[Stored data]
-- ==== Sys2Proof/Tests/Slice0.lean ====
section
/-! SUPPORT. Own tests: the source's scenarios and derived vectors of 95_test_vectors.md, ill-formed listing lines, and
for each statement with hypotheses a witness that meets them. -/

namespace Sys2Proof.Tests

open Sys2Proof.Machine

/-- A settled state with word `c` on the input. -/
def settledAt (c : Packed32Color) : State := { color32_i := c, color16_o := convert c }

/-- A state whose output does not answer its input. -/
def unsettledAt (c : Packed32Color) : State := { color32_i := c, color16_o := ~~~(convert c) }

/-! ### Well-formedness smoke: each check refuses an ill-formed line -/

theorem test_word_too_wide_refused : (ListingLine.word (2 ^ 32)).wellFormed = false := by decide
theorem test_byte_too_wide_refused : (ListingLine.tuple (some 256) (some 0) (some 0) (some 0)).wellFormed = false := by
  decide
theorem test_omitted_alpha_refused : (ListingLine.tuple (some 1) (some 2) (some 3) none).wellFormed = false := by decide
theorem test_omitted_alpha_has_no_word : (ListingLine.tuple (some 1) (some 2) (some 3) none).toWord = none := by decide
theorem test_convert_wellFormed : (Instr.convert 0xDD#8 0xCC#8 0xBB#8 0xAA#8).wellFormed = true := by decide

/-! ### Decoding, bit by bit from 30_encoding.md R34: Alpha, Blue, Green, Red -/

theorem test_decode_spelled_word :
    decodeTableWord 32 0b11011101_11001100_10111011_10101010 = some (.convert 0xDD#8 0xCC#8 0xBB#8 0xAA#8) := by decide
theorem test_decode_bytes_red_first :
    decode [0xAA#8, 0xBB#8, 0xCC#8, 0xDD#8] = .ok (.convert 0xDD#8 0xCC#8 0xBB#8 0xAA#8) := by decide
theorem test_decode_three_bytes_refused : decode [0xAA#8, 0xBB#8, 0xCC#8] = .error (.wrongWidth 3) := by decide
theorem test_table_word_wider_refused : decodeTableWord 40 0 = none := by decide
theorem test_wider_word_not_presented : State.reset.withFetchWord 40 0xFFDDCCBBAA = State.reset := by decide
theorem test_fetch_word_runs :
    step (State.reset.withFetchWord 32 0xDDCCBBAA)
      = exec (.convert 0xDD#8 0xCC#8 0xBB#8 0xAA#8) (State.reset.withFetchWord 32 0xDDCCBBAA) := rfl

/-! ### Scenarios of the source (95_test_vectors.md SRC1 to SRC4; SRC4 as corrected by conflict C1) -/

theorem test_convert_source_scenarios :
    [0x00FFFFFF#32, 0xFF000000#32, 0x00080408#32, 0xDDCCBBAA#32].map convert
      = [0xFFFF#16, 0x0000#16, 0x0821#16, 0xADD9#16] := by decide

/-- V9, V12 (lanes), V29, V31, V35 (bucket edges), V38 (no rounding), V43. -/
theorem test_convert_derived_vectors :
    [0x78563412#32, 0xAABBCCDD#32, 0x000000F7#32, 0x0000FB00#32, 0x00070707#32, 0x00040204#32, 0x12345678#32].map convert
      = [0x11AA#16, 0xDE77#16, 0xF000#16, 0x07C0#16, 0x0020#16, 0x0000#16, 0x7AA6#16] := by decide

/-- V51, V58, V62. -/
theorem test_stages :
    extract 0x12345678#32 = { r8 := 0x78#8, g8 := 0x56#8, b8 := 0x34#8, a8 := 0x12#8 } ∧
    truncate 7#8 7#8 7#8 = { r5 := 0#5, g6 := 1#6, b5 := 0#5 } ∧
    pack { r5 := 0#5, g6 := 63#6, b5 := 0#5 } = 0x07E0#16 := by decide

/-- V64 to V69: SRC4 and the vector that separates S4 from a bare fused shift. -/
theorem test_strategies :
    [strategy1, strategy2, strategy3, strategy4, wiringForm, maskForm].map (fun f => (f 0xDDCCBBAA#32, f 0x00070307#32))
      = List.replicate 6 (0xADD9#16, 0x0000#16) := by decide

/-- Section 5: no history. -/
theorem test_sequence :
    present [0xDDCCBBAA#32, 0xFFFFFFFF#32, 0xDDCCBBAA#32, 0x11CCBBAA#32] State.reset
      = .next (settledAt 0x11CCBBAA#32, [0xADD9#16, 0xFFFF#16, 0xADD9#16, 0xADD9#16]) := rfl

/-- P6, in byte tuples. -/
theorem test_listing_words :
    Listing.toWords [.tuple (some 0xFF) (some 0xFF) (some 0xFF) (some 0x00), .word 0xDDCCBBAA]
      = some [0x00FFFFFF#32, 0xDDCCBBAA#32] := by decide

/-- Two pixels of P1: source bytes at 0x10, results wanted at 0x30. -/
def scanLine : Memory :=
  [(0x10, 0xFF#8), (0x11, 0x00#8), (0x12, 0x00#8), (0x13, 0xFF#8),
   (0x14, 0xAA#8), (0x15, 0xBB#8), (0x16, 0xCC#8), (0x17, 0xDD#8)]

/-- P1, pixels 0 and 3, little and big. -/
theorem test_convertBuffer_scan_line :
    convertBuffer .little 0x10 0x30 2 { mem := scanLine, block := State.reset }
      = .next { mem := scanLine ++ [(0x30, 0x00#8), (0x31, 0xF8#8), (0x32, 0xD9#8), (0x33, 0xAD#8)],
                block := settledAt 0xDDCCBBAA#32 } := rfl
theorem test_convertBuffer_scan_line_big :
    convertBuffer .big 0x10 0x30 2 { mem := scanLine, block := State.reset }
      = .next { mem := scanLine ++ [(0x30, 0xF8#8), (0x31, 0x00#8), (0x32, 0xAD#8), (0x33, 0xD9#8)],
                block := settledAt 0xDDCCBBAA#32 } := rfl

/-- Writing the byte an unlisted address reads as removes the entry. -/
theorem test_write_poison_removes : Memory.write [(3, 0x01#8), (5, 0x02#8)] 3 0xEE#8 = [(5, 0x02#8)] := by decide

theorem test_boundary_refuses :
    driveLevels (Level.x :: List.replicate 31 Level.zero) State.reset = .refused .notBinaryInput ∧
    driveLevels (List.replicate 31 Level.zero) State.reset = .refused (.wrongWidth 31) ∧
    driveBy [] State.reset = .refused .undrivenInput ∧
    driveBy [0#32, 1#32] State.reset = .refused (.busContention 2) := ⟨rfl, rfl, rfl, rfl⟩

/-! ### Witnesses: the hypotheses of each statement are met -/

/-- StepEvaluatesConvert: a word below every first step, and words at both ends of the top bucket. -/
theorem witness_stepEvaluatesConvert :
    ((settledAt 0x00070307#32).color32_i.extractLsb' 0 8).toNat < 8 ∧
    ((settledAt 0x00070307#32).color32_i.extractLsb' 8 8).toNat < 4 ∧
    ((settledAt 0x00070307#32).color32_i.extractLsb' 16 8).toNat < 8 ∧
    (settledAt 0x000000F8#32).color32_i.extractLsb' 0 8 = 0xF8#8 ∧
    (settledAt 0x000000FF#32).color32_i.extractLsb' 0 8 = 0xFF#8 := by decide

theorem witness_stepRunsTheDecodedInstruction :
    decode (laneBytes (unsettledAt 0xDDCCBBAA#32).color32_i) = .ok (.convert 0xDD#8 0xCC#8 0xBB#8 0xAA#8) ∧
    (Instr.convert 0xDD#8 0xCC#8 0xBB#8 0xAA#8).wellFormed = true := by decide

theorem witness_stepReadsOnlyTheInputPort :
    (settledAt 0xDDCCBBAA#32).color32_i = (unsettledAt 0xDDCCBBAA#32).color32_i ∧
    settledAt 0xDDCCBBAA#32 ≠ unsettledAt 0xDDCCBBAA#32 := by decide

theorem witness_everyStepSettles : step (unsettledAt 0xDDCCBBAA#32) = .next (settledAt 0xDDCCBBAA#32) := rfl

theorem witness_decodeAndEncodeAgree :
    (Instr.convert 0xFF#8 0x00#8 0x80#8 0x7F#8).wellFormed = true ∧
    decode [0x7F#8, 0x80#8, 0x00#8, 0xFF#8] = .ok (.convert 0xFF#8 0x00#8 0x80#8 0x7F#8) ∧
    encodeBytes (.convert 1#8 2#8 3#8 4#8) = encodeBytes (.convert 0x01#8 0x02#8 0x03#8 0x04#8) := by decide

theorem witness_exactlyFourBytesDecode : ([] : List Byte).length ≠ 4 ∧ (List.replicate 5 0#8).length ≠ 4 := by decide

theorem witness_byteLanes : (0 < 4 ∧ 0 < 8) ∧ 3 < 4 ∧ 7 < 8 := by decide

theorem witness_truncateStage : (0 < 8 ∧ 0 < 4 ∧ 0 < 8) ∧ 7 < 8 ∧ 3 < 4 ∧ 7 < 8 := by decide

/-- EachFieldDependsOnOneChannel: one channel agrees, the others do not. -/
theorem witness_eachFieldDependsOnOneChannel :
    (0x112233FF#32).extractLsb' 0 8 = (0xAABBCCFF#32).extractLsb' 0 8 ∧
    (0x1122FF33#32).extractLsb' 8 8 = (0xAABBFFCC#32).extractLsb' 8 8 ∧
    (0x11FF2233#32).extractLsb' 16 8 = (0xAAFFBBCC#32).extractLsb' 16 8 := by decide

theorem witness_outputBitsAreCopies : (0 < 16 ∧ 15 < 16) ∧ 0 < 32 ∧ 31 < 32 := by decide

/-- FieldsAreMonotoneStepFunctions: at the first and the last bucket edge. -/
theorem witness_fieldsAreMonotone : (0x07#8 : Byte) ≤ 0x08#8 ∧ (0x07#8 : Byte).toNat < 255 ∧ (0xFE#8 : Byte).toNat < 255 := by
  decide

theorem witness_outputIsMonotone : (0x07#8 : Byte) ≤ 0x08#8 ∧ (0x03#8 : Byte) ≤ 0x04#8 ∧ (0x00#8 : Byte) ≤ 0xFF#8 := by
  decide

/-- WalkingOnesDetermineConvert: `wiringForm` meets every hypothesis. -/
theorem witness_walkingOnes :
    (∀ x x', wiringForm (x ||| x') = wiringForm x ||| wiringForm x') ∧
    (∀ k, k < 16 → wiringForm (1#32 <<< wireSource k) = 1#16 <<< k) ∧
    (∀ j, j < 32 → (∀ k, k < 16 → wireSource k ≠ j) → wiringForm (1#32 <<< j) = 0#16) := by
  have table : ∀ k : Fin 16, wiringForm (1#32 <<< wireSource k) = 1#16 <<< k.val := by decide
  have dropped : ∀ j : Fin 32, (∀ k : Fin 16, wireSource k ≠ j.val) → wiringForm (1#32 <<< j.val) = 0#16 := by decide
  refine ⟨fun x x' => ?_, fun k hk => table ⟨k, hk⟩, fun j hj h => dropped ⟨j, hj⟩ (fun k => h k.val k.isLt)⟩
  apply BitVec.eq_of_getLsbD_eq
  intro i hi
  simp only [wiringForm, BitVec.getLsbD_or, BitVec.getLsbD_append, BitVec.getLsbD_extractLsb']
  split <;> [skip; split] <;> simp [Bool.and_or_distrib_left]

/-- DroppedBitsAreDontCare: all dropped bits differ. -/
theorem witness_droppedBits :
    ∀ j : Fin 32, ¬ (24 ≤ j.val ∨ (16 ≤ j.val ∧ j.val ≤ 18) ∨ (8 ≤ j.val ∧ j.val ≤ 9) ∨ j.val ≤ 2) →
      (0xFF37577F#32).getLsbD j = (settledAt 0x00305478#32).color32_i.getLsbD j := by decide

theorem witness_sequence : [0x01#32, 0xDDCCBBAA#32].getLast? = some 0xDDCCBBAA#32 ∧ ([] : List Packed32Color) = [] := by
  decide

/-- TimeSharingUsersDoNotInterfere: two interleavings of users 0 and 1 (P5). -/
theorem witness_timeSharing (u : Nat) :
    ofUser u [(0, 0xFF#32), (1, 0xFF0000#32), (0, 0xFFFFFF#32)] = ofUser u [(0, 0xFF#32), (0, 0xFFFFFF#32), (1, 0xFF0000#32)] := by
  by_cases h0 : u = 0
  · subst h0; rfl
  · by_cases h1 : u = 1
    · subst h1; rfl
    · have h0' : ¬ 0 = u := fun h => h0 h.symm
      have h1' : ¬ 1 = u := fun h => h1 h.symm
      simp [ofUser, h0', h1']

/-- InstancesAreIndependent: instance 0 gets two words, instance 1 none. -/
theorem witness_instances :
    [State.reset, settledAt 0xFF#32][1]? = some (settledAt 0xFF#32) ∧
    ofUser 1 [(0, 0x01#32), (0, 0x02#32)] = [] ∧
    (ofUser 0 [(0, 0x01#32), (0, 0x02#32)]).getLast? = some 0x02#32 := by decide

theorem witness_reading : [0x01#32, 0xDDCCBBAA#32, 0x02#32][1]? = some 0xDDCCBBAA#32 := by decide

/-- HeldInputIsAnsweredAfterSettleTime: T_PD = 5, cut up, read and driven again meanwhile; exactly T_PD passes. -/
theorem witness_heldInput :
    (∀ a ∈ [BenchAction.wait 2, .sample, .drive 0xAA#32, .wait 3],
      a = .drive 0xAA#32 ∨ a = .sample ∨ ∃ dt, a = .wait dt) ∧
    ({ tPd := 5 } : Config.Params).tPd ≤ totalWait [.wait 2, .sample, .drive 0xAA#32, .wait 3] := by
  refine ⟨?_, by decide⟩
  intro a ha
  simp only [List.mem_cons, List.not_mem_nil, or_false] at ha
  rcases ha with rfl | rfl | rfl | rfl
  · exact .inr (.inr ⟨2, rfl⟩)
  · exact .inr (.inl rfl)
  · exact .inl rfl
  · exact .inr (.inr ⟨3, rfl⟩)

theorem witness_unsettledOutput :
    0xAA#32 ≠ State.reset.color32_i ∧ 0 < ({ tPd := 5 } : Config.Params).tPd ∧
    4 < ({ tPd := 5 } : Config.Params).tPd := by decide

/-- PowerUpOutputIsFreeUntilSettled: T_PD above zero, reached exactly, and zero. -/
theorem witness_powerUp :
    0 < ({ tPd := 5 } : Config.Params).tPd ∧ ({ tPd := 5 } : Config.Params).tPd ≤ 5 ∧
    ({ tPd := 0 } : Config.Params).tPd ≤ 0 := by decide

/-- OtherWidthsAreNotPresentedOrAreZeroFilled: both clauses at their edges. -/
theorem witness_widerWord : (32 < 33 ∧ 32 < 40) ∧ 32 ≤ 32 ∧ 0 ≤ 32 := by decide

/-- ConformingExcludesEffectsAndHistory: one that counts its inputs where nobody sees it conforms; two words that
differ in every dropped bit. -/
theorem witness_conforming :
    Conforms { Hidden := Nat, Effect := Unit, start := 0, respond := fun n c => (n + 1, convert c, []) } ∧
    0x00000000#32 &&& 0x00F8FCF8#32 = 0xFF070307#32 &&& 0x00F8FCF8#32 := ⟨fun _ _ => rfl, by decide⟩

▸ **What the exercise asks**
Write down again the exact lines running from the beginning of the data to the line containing "the input. -/", with both ends included.

▸ **Answer box**
-- ==== Sys2Proof/Tests/Slice0.lean ====
section
/-! SUPPORT. Own tests: the source's scenarios and derived vectors of 95_test_vectors.md, ill-formed listing lines, and
for each statement with hypotheses a witness that meets them. -/

namespace Sys2Proof.Tests

open Sys2Proof.Machine

/-- A settled state with word `c` on the input. -/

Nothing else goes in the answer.